Related Topics:[Array][Binary Search]
Similar Questions:[First Bad Version]
题目:Given a sorted array and a target value, return the index if the target is found. If not, return the index where it would be if it were inserted in order.

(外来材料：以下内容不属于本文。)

-- ==== Sys2Proof/Machine/Start.lean ====
section
/-!
DEFINITION. Cold start, warm reset and the start-up sequence; the provisioning exchange (Start-Up, Firmware Images and
Lifecycle, 14 R596 to R602, R606, R615, R618, R682, R683; 04 R165 to R171, R177; 11 R510 to R512; 13 R567, R575; 10 R438, R478).
A start command runs the steps up to the next wait: for a Watermark attempt, for DRAM training, for Catalogue initialisation.
-/
namespace Sys2Proof
namespace Machine

-- What a start clears ------------------------------------------------------------------------------------------------------

/-- What every start keeps: the non-volatile stores, the Vigil, and the model's own fields. -/
def keepAlways (s r : State) : State :=
  { r with
    pending := s.pending, clock := s.clock, free := s.free, nextId := s.nextId, out := s.out, mram := s.mram
    vigil := { s.vigil with power := if s.vigil.power = 3 then 3 else 0, sealRead := false }
    drbg := { r.drbg with next := s.drbg.next }
    stk := { r.stk with owed := s.stk.owed }
    side := { r.side with gpioIn := s.side.gpioIn,
                          ports := r.side.ports.mapIdx (fun i p => { p with present := (s.side.ports.getD i Port.reset).present }) }
    faults := { r.faults with railsUp := true, perst := false } }

/-- A slot whose write was torn: its MAC does not check (04 R175); one that was being erased is erased. -/
def tornSlot (m : Option MSlot) : Option MSlot := m.map (fun x => { x with macOk := false })

/-- The slot writes that a loss of power interrupts (04 R175, R211): each is whole, or torn, or has not begun, in their order;
how far they came is open (log entry 142). -/
def tearWrites (s : State) : State :=
  let l := s.mram.writing
  if l.isEmpty then s
  else
    let k := Config.freeValue s.free % (l.length + 1)
    let undo (s : State) (w : Nat × Nat × Nat × Option MSlot) : State := writeSlot w.2.1 w.2.2.1 w.2.2.2 s
    let s1 := (l.drop (k + 1)).reverse.foldl undo { s with free := s.free + 1, mram := { s.mram with writing := [] } }
    match l[k]? with
    | some w => writeSlot w.2.1 w.2.2.1 (tornSlot (slotOf s1 w.2.1 w.2.2.1)) s1
    | none => s1

/-- The instances that are retired when the power goes, by kind and number (01 R37; log entry 144). -/
def noteRetired (s : State) : State :=
  let l := [EngKind.loom, .forge, .kiln, .mill].flatMap (fun k => (withStatus s k .retired).map (fun i => (kindIx k, i)))
  if l.isEmpty then s else { s with mram := { s.mram with retired := l } }

/-- A cold start clears everything but MRAM, OTP, the Vigil domain and flash (14 R596). A flush that has begun completes
(log entry 81). -/
def coldClear (s : State) : State :=
  let s := if s.day.flushing then flushAll s else s
  keepAlways (noteRetired (tearWrites s)) State.reset

/-- Registers of a Stall after a warm reset: the binding of Stall 0, and RESETS, which counts since the cold start (03 R138). -/
def warmStall (st : Nat) (x : Stall) : Stall :=
  if st = 0 then { Stall.zero with gen := x.gen, resets := x.resets, rid := x.rid, vecBase := x.vecBase, vecCount := x.vecCount,
                                   weight := x.weight, maxInflight := x.maxInflight, maxPk := x.maxPk, maxCache := x.maxCache }
  else { Stall.reset with resets := x.resets }

/-- A MON entry after a warm reset: factory limits, and what it tracks since the cold start (12 R541, R548). -/
def warmMon (m : Nat) (e : MonEnt) : MonEnt :=
  { MonEnt.at m with value := e.value, extreme := e.extreme, measured := e.measured, alarms := e.alarms, present := e.present }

You may assume no duplicates in the array.
Here are few examples.
[1,3,5,6], 5 → 2
[1,3,5,6], 2 → 1
[1,3,5,6], 7 → 4
[1,3,5,6], 0 → 0
思路
思路1:遍历一遍原数组,若当前数字大于或等于目标值,则返回当前坐标,如果遍历结束了,说明目标值比数组中任何一个数都要大,则返回数组长度n即可;
java解法1:
class Solution {
public int searchInsert(int[] nums, int target) {
//遍历法
for(int i=0;i<nums.length;i++) {
if(nums[i]>=target) return i;
}
return nums.length;
}
}
思路2:我们还可以用二分搜索法来优化我们的时间复杂度,
java解法2:
class Solution {
public int searchInsert(int[] nums, int target) {
//二分法
int left=0,right=nums.length-1;
//此处有=,则返回left;此处无=,返回right,且要判断数组最后一位与target的大小
while(left<=right) {
int mid=(left+right)/2;
if(nums[mid]==target) {
return mid;
}else if(nums[mid]>target) {
right=mid-1;
}else {
left=mid+1;
}
}
return left;
}
}